(Exercise data Opens)

-- ==== Sys2Proof/Machine/Scaler.lean ====
section
/-! DEFINITION. fixed_point_coordinate_scaler (41_coordinate_scaler.md). All values are non-negative integers; the
ranges of R133 to R137 show that they fit the widths of 10_state.md R32 (92_eei_decisions.md D36, log 15). -/

namespace Sys2Proof.Machine

/-- `scale[d]` of an axis with `size` nodes, rounded toward zero (R131). -/
def scaleConst (c : Cfg) (size : Nat) : Nat := (size - 1) * 2 ^ c.scaleBits / 255

/-- `idx_fixed[d]` (R132). -/
def idxFixed (c : Cfg) (size : Nat) (v : Byte) : Nat := v.toNat * scaleConst c size

/-- `index[d]` of a fixed-point coordinate (R134). -/
def gridIndex (c : Cfg) (f : Nat) : Nat := f >>> c.scaleBits

/-- `frac[d]` of a fixed-point coordinate (R135). -/
def fracWeight (c : Cfg) (f : Nat) : Nat := (f &&& scaleMask c) >>> (c.scaleBits - c.shiftBits)

/-- `comp[d]`: one less than the exact complement, as R136 insists. -/
def compWeight (c : Cfg) (frac : Nat) : Nat := weightSum c - frac

/-- `index[d]` and `frac[d]` of one axis of one pixel. -/
structure AxisCoord where
  index : Nat
  frac : Nat
  deriving DecidableEq, Repr

/-- The scaler on one axis (R132, R134, R135). -/
def scaleAxis (c : Cfg) (size : Nat) (v : Byte) : AxisCoord :=
  { index := gridIndex c (idxFixed c size v), frac := fracWeight c (idxFixed c size v) }

/-- `idx`, the offset of channel 0 of the cell's lowest corner (R137). -/
def baseOffset (L : Descriptor) (i j k : Nat) : Nat :=
  L.tc * (i + j * L.size .axis0 + k * L.size .axis0 * L.size .axis1)

end Sys2Proof.Machine
end

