/-- The completion step (40_transform_command.md section 3, R111), when and only when every row is finished: what it
sets and that it sets nothing else; BUSY is never a final state. Outside BUSY, in every state, no step of the sampler
is enabled. Two conventions are the model's choice, log 8: a move of the sampler that is not enabled, and a step with
no move pending outside BUSY, change nothing; with no move pending in BUSY the sampler steps. That a job goes on after the
host has broken its duties towards it is log 18. -/
def Obligations.CompletionEndsTheJob : Prop :=
  ∀ (s : State) (rest : List Move),
    (s.state = .busy → ∀ j, s.job = some j →
      ((∀ x ∈ j.cur, j.latched.W ≤ x) → s.moves = .sampler none :: rest →
        step s = .next { s with state := .done, err := .noError, job := none, moves := rest }) ∧
      ((∃ x ∈ j.cur, x < j.latched.W) → ∀ row, s.moves = .sampler row :: rest →
        ∃ t, step s = .next t ∧ t.state = .busy) ∧
      (s.moves = [] → step s ≠ .next s)) ∧
    (s.state ≠ .busy →
      (∀ row, s.moves = .sampler row :: rest → step s = .next { s with moves := rest }) ∧
      (s.moves = [] → step s = .next s))

/-- Progress (70_reset_and_hazards.md section 4, R222). The rule's fairness of the sampler is read through the model's
choice that with no move pending the sampler steps by the reference schedule (log 8): then a job that has `n` pixels
left is BUSY for exactly `n` steps, each of which advances one cursor by one, and DONE after one more. That a job goes on
after the host has broken its duties towards it is log 18. -/
def Obligations.BusyJobReachesDone : Prop :=
  ∀ (s : State) (j : Job), s.Inv → s.job = some j → s.moves = [] →
    (∀ k, k ≤ j.latched.W * j.latched.H - j.cur.sum → ∃ t j', runSteps k s = .next t ∧ t.state = .busy ∧
      t.job = some j' ∧ j'.cur.sum = j.cur.sum + k) ∧
    ∃ t, runSteps (j.latched.W * j.latched.H - j.cur.sum + 1) s = .next t ∧ t.state = .done

/-! ### The job as one function -/

/-- The invariant holds at reset. The clause on memories and the configuration of `State.reset` rest on log 2 and
log 5. -/
def Obligations.InvariantAtReset : Prop := State.Inv State.reset

/-- Every step keeps the invariant: memories in canonical form and inside their spaces, an error code exactly in
FAILED, a job exactly in BUSY, and a running job that passed validation and the preconditions, with `L` equal to the
descriptor registers, SCALE0..2 equal to its constants and every cursor within WIDTH. The spec's own inference
(10_state.md R38 (a) to (c)); for a store of the host that breaks its duties it rests on log 18. -/
def Obligations.EveryStepKeepsTheInvariant : Prop := ∀ s t : State, s.Inv → step s = .next t → t.Inv

/-- What a job has done so far is kept by every step of any agent, whatever the host does meanwhile within its
duties: finished pixels hold their results, the inputs of the others are intact; when the job is DONE every pixel
holds the result computed from the memory in which the job was accepted. Only a store of the host that breaks its duties
ends this, and marks the job (log 18). The spec's own inference (10_state.md R38 (c), (d); 20_memory.md R67). -/
def Obligations.JobProgressIsKept : Prop :=
  (∀ (s t : State) (j : Job), s.state ≠ .busy → exec .xform s = .next t → t.state = .busy → t.job = some j →
    j.disturbed = false ∧ JobProgress s.pix t j) ∧
  ∀ (s t : State) (j : Job) (before : List Host.Cell), s.Inv → s.job = some j → j.disturbed = false →
    JobProgress before s j → step s = .next t →
    (∀ j', t.job = some j' → j'.latched = j.latched ∧
      (j'.disturbed = false ∧ JobProgress before t j' ∨
        j'.disturbed = true ∧ ∃ m rest, s.moves = m :: rest ∧ BreaksDuty j.latched m)) ∧
    (t.state = .done → ∀ y x ch, y < j.latched.H → x < j.latched.W → ch < j.latched.tc →
      Memory.read t.pix (sampleAddr j.latched .output y x ch) =
        pixelResult t.cfg j.latched before t.tbl y x ch)
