-- ==== Sys2Proof/Laws/Steps.lean ====
section
/-! SUPPORT. What one step can be, what a register's read depends on, what the sampler, a poll and a start leave
alone. -/

namespace Sys2Proof.Machine

/-- A step that answers a next state is the sampler's by the reference schedule, or the first pending move. -/
theorem step_next {s t : State} (h : step s = .next t) :
    (s.moves = [] ∧ t = s.samplerStep none) ∨
      ∃ m rest, s.moves = m :: rest ∧ (s.withMoves rest).runMove m = .next t := by
  cases hm : s.moves with
  | nil =>
    rw [step_noMoves s hm] at h
    injection h with h
    exact .inl ⟨rfl, h.symm⟩
  | cons m rest =>
    rw [step_move s m rest hm] at h
    exact .inr ⟨m, rest, rfl, h⟩

/-! ### What a read of a register depends on -/

theorem State.readReg_desc_congr {s t : State} (hd : t.desc = s.desc) (hw : t.written = s.written)
    (hr : t.resets = s.resets) (q : DReg) : t.readReg (.desc q) = s.readReg (.desc q) := by
  simp [State.readReg, State.descValue, hd, hw, hr]

theorem State.readReg_scale_congr {s t : State} {a : Axis} (ha : t.scale a = s.scale a)
    (hw : t.scaleWritten = s.scaleWritten) (hr : t.resets = s.resets) :
    t.readReg (.scale a) = s.readReg (.scale a) := by
  simp [State.readReg, State.scaleValue, ha, hw, hr]

/-! ### The sampler -/

/-- A step of the sampler changes at most STATE, ERR, the job, PIX and the next draw. -/
theorem State.samplerStep_frame (s : State) (row : Option Nat) :
    s.samplerStep row =
      { s with
        state := (s.samplerStep row).state, err := (s.samplerStep row).err, job := (s.samplerStep row).job,
        pix := (s.samplerStep row).pix, draws := (s.samplerStep row).draws } := by
  rcases s.samplerStep_cases row with h | ⟨_, _, _, _, _, _, _, h⟩ | ⟨_, _, _, _, h⟩ <;> rw [h] <;> rfl

@[simp] theorem State.samplerStep_cfg (s : State) (row : Option Nat) : (s.samplerStep row).cfg = s.cfg := by
  rw [s.samplerStep_frame row]

@[simp] theorem State.samplerStep_desc (s : State) (row : Option Nat) : (s.samplerStep row).desc = s.desc := by
  rw [s.samplerStep_frame row]

@[simp] theorem State.samplerStep_written (s : State) (row : Option Nat) :
    (s.samplerStep row).written = s.written := by
  rw [s.samplerStep_frame row]

@[simp] theorem State.samplerStep_scaleWritten (s : State) (row : Option Nat) :
    (s.samplerStep row).scaleWritten = s.scaleWritten := by
  rw [s.samplerStep_frame row]

@[simp] theorem State.samplerStep_scale (s : State) (row : Option Nat) (a : Axis) :
    (s.samplerStep row).scale a = s.scale a := by
  rw [s.samplerStep_frame row]
  cases a <;> rfl

@[simp] theorem State.samplerStep_tbl (s : State) (row : Option Nat) : (s.samplerStep row).tbl = s.tbl := by
  rw [s.samplerStep_frame row]

@[simp] theorem State.samplerStep_moves (s : State) (row : Option Nat) : (s.samplerStep row).moves = s.moves := by
  rw [s.samplerStep_frame row]

@[simp] theorem State.samplerStep_readData (s : State) (row : Option Nat) :
    (s.samplerStep row).readData = s.readData := by
  rw [s.samplerStep_frame row]

@[simp] theorem State.samplerStep_resets (s : State) (row : Option Nat) : (s.samplerStep row).resets = s.resets := by
  rw [s.samplerStep_frame row]

/-- A step of the sampler leaves STATUS alone, or ends the job. -/
theorem State.samplerStep_status (s : State) (row : Option Nat) :
    ((s.samplerStep row).state = s.state ∧ (s.samplerStep row).err = s.err) ∨
      (s.state = .busy ∧ (s.samplerStep row).state = .done ∧ (s.samplerStep row).err = .noError) := by
  rcases s.samplerStep_cases row with h | ⟨_, _, _, _, _, _, _, h⟩ | ⟨_, hb, _, _, h⟩ <;> rw [h] <;> simp [*]

/-- The enabled pixel step of a named row. -/
theorem State.samplerStep_some {s : State} {j : Job} {y x : Nat} (hb : s.state = .busy) (hj : s.job = some j)
    (hc : j.cur[y]? = some x) (hx : x < j.latched.W) : s.samplerStep (some y) = s.pixelStep j y x := by
  have he := (j.enabledAt_eq_some y x).2 ⟨hc, hx⟩
  simp [State.samplerStep, hb, hj, he]

/-- The reference schedule at an unfinished job. -/
theorem State.samplerStep_next {s : State} {j : Job} {y x : Nat} (hb : s.state = .busy) (hj : s.job = some j)
    (hn : j.nextPixel = some (y, x)) : s.samplerStep none = s.pixelStep j y x := by
  simp [State.samplerStep, hb, hj, hn]

/-- The reference schedule at a finished job. -/
theorem State.samplerStep_finished {s : State} {j : Job} (hb : s.state = .busy) (hj : s.job = some j)
    (hn : ∀ x ∈ j.cur, j.latched.W ≤ x) : s.samplerStep none = s.completionStep := by
  simp [State.samplerStep, hb, hj, (j.nextPixel_eq_none).2 hn]

/-- A pixel's result depends on PIX through its three input reads only. -/
theorem pixelResult_congr (c : Cfg) (L : Descriptor) (tbl : List (Nat × Elem)) (pix pix' : List Host.Cell)
    (y x ch : Nat)
    (h : ∀ b, b < 3 → Memory.read pix (sampleAddr L .input y x b) = Memory.read pix' (sampleAddr L .input y x b)) :
    pixelResult c L pix tbl y x ch = pixelResult c L pix' tbl y x ch := by
  unfold pixelResult
  rw [h 0 (by omega), h 1 (by omega), h 2 (by omega)]

/-! ### A breach of the host's duties -/

/-- A breach changes at most PIX, the job and the next draw. -/
theorem State.disturb_frame (s : State) :
    s.disturb = { s with pix := s.disturb.pix, job := s.disturb.job, draws := s.disturb.draws } := by
  unfold State.disturb
  split <;> rfl

@[simp] theorem State.disturb_cfg (s : State) : s.disturb.cfg = s.cfg := by rw [s.disturb_frame]
@[simp] theorem State.disturb_state (s : State) : s.disturb.state = s.state := by rw [s.disturb_frame]
@[simp] theorem State.disturb_err (s : State) : s.disturb.err = s.err := by rw [s.disturb_frame]
@[simp] theorem State.disturb_desc (s : State) : s.disturb.desc = s.desc := by rw [s.disturb_frame]
@[simp] theorem State.disturb_written (s : State) : s.disturb.written = s.written := by rw [s.disturb_frame]
@[simp] theorem State.disturb_scaleWritten (s : State) : s.disturb.scaleWritten = s.scaleWritten := by
  rw [s.disturb_frame]
@[simp] theorem State.disturb_scale (s : State) (a : Axis) : s.disturb.scale a = s.scale a := by
  rw [s.disturb_frame]
  cases a <;> rfl
@[simp] theorem State.disturb_tbl (s : State) : s.disturb.tbl = s.tbl := by rw [s.disturb_frame]
@[simp] theorem State.disturb_moves (s : State) : s.disturb.moves = s.moves := by rw [s.disturb_frame]
@[simp] theorem State.disturb_readData (s : State) : s.disturb.readData = s.readData := by rw [s.disturb_frame]
@[simp] theorem State.disturb_resets (s : State) : s.disturb.resets = s.resets := by rw [s.disturb_frame]

/-- A breach towards a running job. -/
theorem State.disturb_busy {s : State} {j : Job} (hb : s.state = .busy) (hj : s.job = some j) :
    s.disturb =
      { s with
        pix := writeOutput j.latched (Config.openByte s.draws) s.pix, job := some { j with disturbed := true },
        draws := s.draws + 1 } := by
  simp [State.disturb, hb, hj]

/-- PIX after the write-back of a whole output. -/
theorem read_writeOutput (L : Descriptor) (out : Nat → Byte) (pix : List Host.Cell) (hwf : Memory.wf pix = true)
    (a : Nat) :
    (IsWritten L a → Memory.read (writeOutput L out pix) a = out a) ∧
      (¬ IsWritten L a → Memory.read (writeOutput L out pix) a = Memory.read pix a) := by
  have hiff : IsWritten L a ↔ ∃ p ∈ pixels L, ∃ ch < L.tc, a = sampleAddr L .output p.1 p.2 ch := by
    constructor
    · rintro ⟨y, x, ch, hy, hx, hc, e⟩
      exact ⟨(y, x), (mem_pixels L _).2 ⟨hy, hx⟩, ch, hc, e⟩
    · rintro ⟨⟨y, x⟩, hp, ch, hc, e⟩
      exact ⟨y, x, ch, ((mem_pixels L _).1 hp).1, ((mem_pixels L _).1 hp).2, hc, e⟩
  rw [hiff]
  exact read_writePixels L out (pixels L) pix hwf a

/-! ### The host's duties towards a running job -/

theorem State.mayWritePix_busy {s : State} {j : Job} (hb : s.state = .busy) (hj : s.job = some j) (a : Nat) :
    s.mayWritePix a = true ↔ ¬ (IsRead j.latched a ∨ IsWritten j.latched a) := by
  simp [State.mayWritePix, State.running, hb, hj, ← jobReads_iff, ← jobWrites_iff]

theorem State.mayReadPix_busy {s : State} {j : Job} (hb : s.state = .busy) (hj : s.job = some j) (a : Nat) :
    s.mayReadPix a = true ↔ ¬ IsWritten j.latched a := by
  simp [State.mayReadPix, State.running, hb, hj, ← jobWrites_iff]

theorem State.mayWriteTbl_busy {s : State} {j : Job} (hb : s.state = .busy) (hj : s.job = some j) (o : Nat) :
    s.mayWriteTbl o = true ↔ ¬ InTable j.latched o := by
  show s.mayWriteTbl o = true ↔ ¬ o < tableLen j.latched
  simp [State.mayWriteTbl, State.running, hb, hj]

/-- Outside BUSY the host has no duties, and no byte is open. -/
theorem State.may_notBusy {s : State} (hb : s.state ≠ .busy) (n : Nat) :
    s.mayWritePix n = true ∧ s.mayReadPix n = true ∧ s.mayWriteTbl n = true := by
  have : s.running = none := by
    unfold State.running
    split
    · exact absurd ‹_› hb
    · rfl
  simp [State.mayWritePix, State.mayReadPix, State.mayWriteTbl, this]

/-! ### The poll -/

/-- A poll changes at most the moves to come and the data returned. -/
theorem State.poll_frame (s : State) : s.poll = { s with moves := s.poll.moves, readData := s.poll.readData } := by
  unfold State.poll
  split <;> rfl

/-! ### The start of a job -/

/-- A scale constant of a legal grid fits its register. -/
theorem scaleConst_lt (c : Cfg) (size : Nat) (hc : c.wellFormed = true) (h : size ≤ 65) :
    scaleConst c size < 2 ^ 32 := by
  have hc := (Cfg.wellFormed_iff c).1 hc
  unfold scaleConst
  have h1 : 2 ^ c.scaleBits ≤ 2 ^ 26 := Nat.pow_le_pow_right (by norm_num) (by omega)
  have h2 : (size - 1) * 2 ^ c.scaleBits ≤ 64 * 2 ^ 26 := Nat.mul_le_mul (by omega) h1
  norm_num at h2 ⊢
  omega

/-- A started job's SCALE registers hold its constants. -/
theorem State.startJob_scale (s : State) (hc : s.cfg.wellFormed = true) (hg : GridSizesLegal s.desc) (a : Axis) :
    (s.startJob.scale a).toNat = scaleConst s.cfg (s.desc.size a) := by
  cases a
  all_goals
    simp only [State.scale, State.startJob_scale0, State.startJob_scale1, State.startJob_scale2]
    rw [BitVec.toNat_ofNat, Nat.mod_eq_of_lt]
    exact scaleConst_lt _ _ hc (hg _).2

/-! ### Pixels that do not overlap -/

/-- In an image whose pixels are `P` bytes apart and whose rows hold `W` of them, the bytes of two pixels do not
meet. -/
theorem pixels_apart (P S W y x v u : Nat) (hS : W * P ≤ S) (hx : x < W) (hu : u < W) (hne : (y, x) ≠ (v, u)) :
    y * S + x * P + P ≤ v * S + u * P ∨ v * S + u * P + P ≤ y * S + x * P := by
  have row : ∀ a b p q : Nat, a < b → p < W → a * S + p * P + P ≤ b * S + q * P := by
    intro a b p q h hp
    have h1 : (a + 1) * S ≤ b * S := Nat.mul_le_mul_right _ h
    have h2 : (p + 1) * P ≤ W * P := Nat.mul_le_mul_right _ hp
    rw [Nat.add_mul, Nat.one_mul] at h1 h2
    omega
  have column : ∀ a p q : Nat, p < q → a * S + p * P + P ≤ a * S + q * P := by
    intro a p q h
    have h1 : (p + 1) * P ≤ q * P := Nat.mul_le_mul_right _ h
    rw [Nat.add_mul, Nat.one_mul] at h1
    omega
  rcases Nat.lt_trichotomy y v with h | rfl | h
  · exact .inl (row y v x u h hx)
  · rcases Nat.lt_trichotomy x u with h | rfl | h
    · exact .inl (column y x u h)
    · exact absurd rfl hne
    · exact .inr (column y u x h)
  · exact .inr (row v y u x h hu)

end Sys2Proof.Machine
end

(Exercise data Closes)

Exercise brief
Within the material above, the line with "injection h with h" opens the range and the line with "t.written = s.written)" closes it; reproduce that range word for word.

Answer section
    injection h with h
    exact .inl ⟨rfl, h.symm⟩
  | cons m rest =>
    rw [step_move s m rest hm] at h
    exact .inr ⟨m, rest, rfl, h⟩

/-! ### What a read of a register depends on -/

theorem State.readReg_desc_congr {s t : State} (hd : t.desc = s.desc) (hw : t.written = s.written)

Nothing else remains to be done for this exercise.